I spend my afternoons, more often than not, catching up to what I didn’t do in the morning or responding to disasters that have arisen since then. What I cannot do, under any normal circumstances, is “tailor” anything to anything.
And then there’s “Meditate.”
Which is something — Surprise! Betcha didn’t expect it from the West Coast RINO! — I’ve done from time to time. Most of the time, I just fell asleep. Occasionally I’d actually come back to consciousness feeling relaxed and rejuvenated, but even on those occasions I came back to a full email inbox and a sense of being even further behind.
So I’m stuck with my 3 PM espresso, which they imply is some kind of a crutch.
They’re right. It is. So what?
Published in Culture
Sugar has a lot to do with it. Avoiding a lot of carbs and sugar at lunch, esp white bread and pasta, can help avoid the rush and the crash.

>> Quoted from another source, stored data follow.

-- ==== Sys2Proof/Laws/Payload.lean ====
section
/-! SUPPORT. The bytes of a payload seen through its views (20_memory.md R63 to R65). -/

namespace Sys2Proof.Machine

theorem payloadByte_eq {n : Nat} (d : Vector Byte n) (j : Nat) (h : j < n) : payloadByte d j = d[j] := by
  simp [payloadByte, Vector.getD, h]

@[simp] theorem getElem_setDataWord {n : Nat} (d : Vector Byte n) (k : Nat) (v : Word) (j : Nat) (h : j < n) :
    (setDataWord d k v)[j] = if j / 4 = k then byteOf v (j % 4) else d[j] := by
  simp [setDataWord]

theorem byteOf_leWord (b : Fin 4 → Byte) (j : Fin 4) : byteOf (leWord (b 0) (b 1) (b 2) (b 3)) j.val = b j := by
  apply BitVec.eq_of_getLsbD_eq
  intro i hi
  simp only [byteOf, leWord, BitVec.getLsbD_extractLsb', BitVec.getLsbD_append, hi]
  fin_cases j
  · simp [hi]
  · have h : ¬ (8 + i < 8) := by omega
    simp [hi, show 8 + i - 8 = i by omega]
  · simp [hi, show ¬ (16 + i < 8) by omega, show ¬ (16 + i - 8 < 8) by omega, show 16 + i - 8 - 8 = i by omega]
  · simp [hi, show ¬ (24 + i < 8) by omega, show ¬ (24 + i - 8 < 8) by omega, show ¬ (24 + i - 8 - 8 < 8) by omega,
      show 24 + i - 8 - 8 - 8 = i by omega]

/-- A word is its four bytes. -/
theorem leWord_byteOf (v : Word) : leWord (byteOf v 0) (byteOf v 1) (byteOf v 2) (byteOf v 3) = v := by
  apply BitVec.eq_of_getLsbD_eq
  intro i hi
  simp only [byteOf, leWord, BitVec.getLsbD_extractLsb', BitVec.getLsbD_append]
  by_cases h0 : i < 8
  · simp [h0]
  · by_cases h1 : i - 8 < 8
    · simp [h0, h1, show 8 + (i - 8) = i by omega]
    · by_cases h2 : i - 8 - 8 < 8
      · simp [h0, h1, h2, show 16 + (i - 8 - 8) = i by omega]
      · simp [h0, h1, h2, show i - 8 - 8 - 8 < 8 by omega, show 24 + (i - 8 - 8 - 8) = i by omega]

/-- A data word read after it is written. -/
theorem dataWord_setDataWord_same {n : Nat} (d : Vector Byte n) (k : Nat) (v : Word) (h : 4 * k + 3 < n) :
    dataWord (setDataWord d k v) k = v := by
  unfold dataWord
  rw [payloadByte_eq _ _ (by omega), payloadByte_eq _ _ (by omega), payloadByte_eq _ _ (by omega),
    payloadByte_eq _ _ (by omega)]
  simp only [getElem_setDataWord]
  rw [if_pos (by omega), if_pos (by omega), if_pos (by omega), if_pos (by omega)]
  rw [show 4 * k % 4 = 0 by omega, show (4 * k + 1) % 4 = 1 by omega, show (4 * k + 2) % 4 = 2 by omega,
    show (4 * k + 3) % 4 = 3 by omega]
  exact leWord_byteOf v

/-- Another data word is as before. -/
theorem dataWord_setDataWord_ne {n : Nat} (d : Vector Byte n) (k k' : Nat) (v : Word) (h : 4 * k' + 3 < n)
    (hk : k' ≠ k) : dataWord (setDataWord d k v) k' = dataWord d k' := by
  unfold dataWord
  rw [payloadByte_eq _ _ (by omega), payloadByte_eq _ _ (by omega), payloadByte_eq _ _ (by omega),
    payloadByte_eq _ _ (by omega), payloadByte_eq d _ (by omega), payloadByte_eq d _ (by omega),
    payloadByte_eq d _ (by omega), payloadByte_eq d _ (by omega)]
  simp only [getElem_setDataWord]
  rw [if_neg (by omega), if_neg (by omega), if_neg (by omega), if_neg (by omega)]

/-- Byte `j` of data word `k` (R63). -/
theorem byteOf_dataWord {n : Nat} (d : Vector Byte n) (k : Nat) (j : Fin 4) (h : 4 * k + 3 < n) :
    byteOf (dataWord d k) j.val = d[4 * k + j.val]'(by omega) := by
  have h' := byteOf_leWord (fun i => payloadByte d (4 * k + i.val)) j
  rw [← payloadByte_eq d (4 * k + j.val) (by omega)]
  exact h'

end Sys2Proof.Machine
end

Try watching a re-run of the Democrat debates. Rarely are sleeping people angry.
A 15 minute micro-nap does the trick for me.

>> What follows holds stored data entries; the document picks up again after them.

-- ==== Sys2Proof/Tests/Slice0.lean ====
section
/-! SUPPORT. Tests of the model against the vectors of 95_test_vectors.md and the examples of the rules, and for each
obligation with hypotheses a concrete state that meets them. Every expected value is taken from the spec. -/

namespace Sys2Proof.Tests

open Sys2Proof.Machine Sys2Proof.Claims

/-! ## Small states -/

/-- The parameters of the vectors: NUM_FILTERS = 8, STD_FIRST, BLOCK_BASE = 0. -/
def vectorParams : Params := { numFilters := 8, watchAllOrder := .stdFirst, blockBase := 0 }

/-- "Start: reset" of the vectors. -/
def start : State := .resetWith vectorParams .none [] []

/-- The same with EXT_FIRST. -/
def startExt : State := .resetWith { vectorParams with watchAllOrder := .extFirst } .none [] []

/-- APP's operand registers set. -/
def operands (s : State) (arg0 arg1 handle : Word) : State :=
  { s with app := { s.app with arg0 := arg0, arg1 := arg1, handle := handle } }

/-- APP's frame registers set. -/
def frames (s : State) (cf : ClassicFrame) (ff : FdFrame) : State := { s with app := { s.app with cf := cf, ff := ff } }

/-- APP has issued `i`. -/
def issued (s : State) (i : Instr) : State := s.issue .app (encode i)

/-- APP runs `i` and stands at the phase `ph`. -/
def running (s : State) (i : Instr) (ph : Phase) : State :=
  { s with app := { s.app with busy := true, seq := .run (encode i) ph } }

/-- The schedule set. -/
def scheduled (s : State) (l : List Turn) : State := { s with schedule := l }

/-- The next state, or the old one. -/
def nextOr (o : Host.Outcome State Fault Refusal) (s : State) : State :=
  match o with
  | .next t => t
  | .fault _ => s
  | .refused _ => s

/-- The state after the first segment of `i`, issued on APP. -/
def after (i : Instr) (s : State) : State := nextOr (exec i (issued s i)) s

/-- The state after one step in which `x` happens. -/
def with1 (s : State) (x : Input) : State := nextOr (step (scheduled s [.input x])) s

/-- fr1 of the vectors. -/
def fr1 : ClassicFrame := { ClassicFrame.zero with id := 0x123, length := 2, data := #v[0x11, 0x22, 0, 0, 0, 0, 0, 0] }

/-- A classic frame of LENGTH 9. -/
def fr9 : ClassicFrame := { fr1 with length := 9 }

/-- An FD frame of LENGTH 8 that FD2C converts. -/
def fd8 : FdFrame := { FdFrame.zero with id := 0x18DAF110, ext := true, length := 8 }

/-- An FD frame of LENGTH 65. -/
def fd65 : FdFrame := { FdFrame.zero with length := 65 }

/-! ## Well-formedness and encoding -/

theorem test_wellFormed_refuses : (Instr.setFilterMb 256 true).wellFormed = false ∧ (Instr.lMbOn 256).wellFormed = false ∧
    (Instr.lMbOff 256).wellFormed = false ∧ (Instr.lActive 256).wellFormed = false ∧
    (Instr.cbSet 256).wellFormed = false ∧ (Instr.cbClr 256).wellFormed = false := by decide

theorem test_wellFormed_accepts : (Instr.setFilterMb 255 true).wellFormed = true ∧ (Instr.lMbOn 255).wellFormed = true ∧
    (Instr.lMbOff 255).wellFormed = true ∧ (Instr.lActive 255).wellFormed = true ∧
    (Instr.cbSet 255).wellFormed = true ∧ (Instr.cbClr 255).wellFormed = true := by decide

-- 95_test_vectors.md L2.1, the words as they stand there.
theorem test_decode_filters : decode 0x00000010 = .ok .watchAll ∧ decode 0x00000011 = .ok .watchId ∧
    decode 0x00000012 = .ok .watchIdMask ∧ decode 0x00000013 = .ok .watchRange ∧
    decode 0x00000014 = .ok (.setFilter false) ∧ decode 0x00010014 = .ok (.setFilter true) ∧
    decode 0x00000215 = .ok (.setFilterMb 2 false) ∧ decode 0x0001FF15 = .ok (.setFilterMb 255 true) := by decide

theorem test_decode_registry : decode 0x00000020 = .ok .lAttach ∧ decode 0x00000021 = .ok .lDetach ∧
    decode 0x00000322 = .ok (.lMbOn 3) ∧ decode 0x00000323 = .ok (.lMbOff 3) ∧ decode 0x00000024 = .ok .lGenOn ∧
    decode 0x00000025 = .ok .lGenOff ∧ decode 0x00000826 = .ok (.lActive 8) := by decide

theorem test_decode_dispatch : decode 0x00000030 = .ok .send ∧ decode 0x00000031 = .ok .sendFd ∧
    decode 0x00000032 = .ok .recv ∧ decode 0x00000033 = .ok .recvFd ∧ decode 0x00000734 = .ok (.cbSet 7) ∧
    decode 0x00000735 = .ok (.cbClr 7) ∧ decode 0x00000036 = .ok .cbGSet ∧ decode 0x00000037 = .ok .cbGClr := by decide

theorem test_decode_bridge_and_queries : decode 0x00000040 = .ok .c2fd ∧ decode 0x00000041 = .ok .fd2c ∧
    decode 0x00000050 = .ok .qFault ∧ decode 0x00000051 = .ok .qRxFault ∧ decode 0x00000052 = .ok .qTxFault ∧
    decode 0x00000053 = .ok .qFdCap := by decide

-- The fields of 30_encoding.md R84 written out bit by bit: RSV, X, N, OP of SETFILTER_MB n=5 x=1.
theorem test_decode_by_bits :
    decode (0b000000000000000#15 ++ 0b1#1 ++ 0b00000101#8 ++ 0b00010101#8) = .ok (.setFilterMb 5 true) := by decide

theorem test_illegal_words : ([0x00000000, 0x0000000F, 0x00000016, 0x00000027, 0x00000038, 0x00000042, 0x00000054,
    0x000000FF, 0x00000110, 0x00010010, 0x00000130, 0x00010022, 0x00010026, 0x00000114, 0x00020010, 0x80000015,
    0xFFFFFFFF] : List Word).all (fun w => !isLegal w) = true := by decide

/-! ## Filter Synthesizer (L2.3) -/

theorem test_watchAll : (after .watchAll start).out = [.call .app (.setFilter 0 0 false)] ∧
    (after .watchAll startExt).out = [.call .app (.setFilter 0 0 true)] := by decide

theorem test_watchAll_status : (nextOr (exec .watchAll (running start .watchAll (.ready (.secondInstall 0xFFFFFFFF))))
      start).out = [.call .app (.setFilter 0 0 true)] ∧
    (nextOr (exec .watchAll (running start .watchAll (.ready (.finish 7)))) start).app.result = 7 := by decide

theorem test_watchId : (after .watchId (operands start 0x7FF 0 0)).out = [.call .app (.setFilter 0x7FF 0x7FF false)] ∧
    (after .watchId (operands start 0x800 0 0)).out = [.call .app (.setFilter 0x800 0x1FFFFFFF true)] := by decide

theorem test_watchIdMask :
    (after .watchIdMask (operands start 0x7FF 0xFFFFFFFF 0)).out = [.call .app (.setFilter 0x7FF 0xFFFFFFFF false)] ∧
    (after .watchIdMask (operands start 0x800 0 0)).out = [.call .app (.setFilter 0x800 0 true)] := by decide

theorem test_watchRange :
    (after .watchRange (operands start 0x456 0x123 0)).out = [.call .app (.setFilter 0 0 false)] ∧
    (after .watchRange (operands start 0x7FF 0x800 0)).out = [.call .app (.setFilter 0 0x1FFFF000 false)] ∧
    (after .watchRange (operands start 0x100 0x1FF 0)).out = [.call .app (.setFilter 0x100 0x700 false)] := by decide

theorem test_watchRange_high : (after .watchRange (operands start 0xFFFFFFFE 0xFFFFFFFF 0)).out =
      [.call .app (.setFilter 0xFFFFFFFE 0x1FFFFFFE true)] ∧
    (after .watchRange (operands start 0 0xFFFFFFFF 0)).out = [.call .app (.setFilter 0 0 false)] ∧
    (after .watchRange (operands start 0x10 0x20 0)).out = [.call .app (.setFilter 0 0x7C0 false)] := by decide

theorem test_setFilter : (after (.setFilter true) (operands start 0x100 0x7FF 0)).out =
    [.call .app (.setFilter 0x100 0x7FF true)] := by decide

theorem test_setFilterMb : (after (.setFilterMb 200 false) (operands start 1 0x7FF 0)).out =
    [.call .app (.setFilterSpecific 200 1 0x7FF false)] := by decide

/-! ## Listener Registry (L2.4) -/

theorem test_lAttach : (after .lAttach { operands start 0 0 0xD with
      lslot := #v[0xA, 0, 0xC, 0], lmask := [(0xD, 0x1FF)] }).lslot = #v[0xA, 0xD, 0xC, 0] ∧
    (after .lAttach { operands start 0 0 0xD with
      lslot := #v[0xA, 0, 0xC, 0], lmask := [(0xD, 0x1FF)] }).lmask = [] := by decide

theorem test_lAttach_full : (after .lAttach { operands start 0 0 0xE with
      lslot := #v[0xA, 0xB, 0xC, 0xD], lmask := [(0xE, 5)] }).lmask = [(0xE, 5)] ∧
    (after .lAttach { operands start 0 0 0xE with lslot := #v[0xA, 0xB, 0xC, 0xD] }).app.result = 0 := by decide

theorem test_lDetach : (after .lDetach { operands start 0 0 0xA with
      lslot := #v[0xA, 0xA, 0, 0], lmask := [(0xA, 0x108)] }).lslot = #v[0, 0xA, 0, 0] ∧
    (after .lDetach { operands start 0 0 0xA with
      lslot := #v[0xA, 0xA, 0, 0], lmask := [(0xA, 0x108)] }).lmask = [(0xA, 0x108)] := by decide

theorem test_lDetach_unknown : (after .lDetach (operands start 0 0 0xA)).app.result = 0 ∧
    (after .lDetach (operands start 0 0 0)).app.result = 0 := by decide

Consider retirement. You can get tired, sleep, zone out in front of a recorded football game, etc. Nobody cares what you do.
Taking a walk would help. Coffee, not so much. Caffeine hangs around in your system and screws up your sleep patterns later. There is, however, a Mexican tea made from hibiscus blossoms, “jamaica” pronounced (ha-my-ca) or known in the hippy days as Red Zinger. I don’t know through what mechanism, but it does give you some pep.
I prescribe a 45 minute nap. It works for me.
When you get tired just set your smartphones alarm for 45 minutes and get your snooze on.
On a previous job I had a brutal work-pace and usually didn’t leave the office until 10 PM on weekdays. If I didn’t take a mid-day nap I paid a price in fatigue and productivity. If I did I could power through until 10 PM.
Meditate… sure. I try my best to fall into a “trance” sometime in the afternoon, if at all possible. Even just a 20 or 30 minute “trance” over the lunch hour.
It’s waking up from a “trance” that’s sometimes kind of difficult.
To Marion Evans point, I used to have a huge problem with that. No longer.
If you have a glucose-based fueling strategy you’ll suffer these crashes, which are akin to the “bonk” that runners suffer from when they run low on blood glucose.
You need to fix your metabolism with a low-carb diet, and exercise when in a fasted state. This will force your body to build its fat-burning system, which is a steady fuel source. No highs and lows.
They can actually measure this (if you want to get really anal about it) by doing a test that measures Respiratory Quotient, which tells them how much glucose vs. fat your body uses for fuel. But it’s not necessary, as the fix is easy enough.
RQ is a very powerful thing to understand, as RQ predicts both weight gain and weight loss. Which makes perfect sense, of course: if your body can’t use fat for fuel fat builds up and cannot be burned off.
Napping or eating more glucose contributes to the problem by ameliorating the symptoms, sort of like giving an alcoholic more booze to get them through the hangover.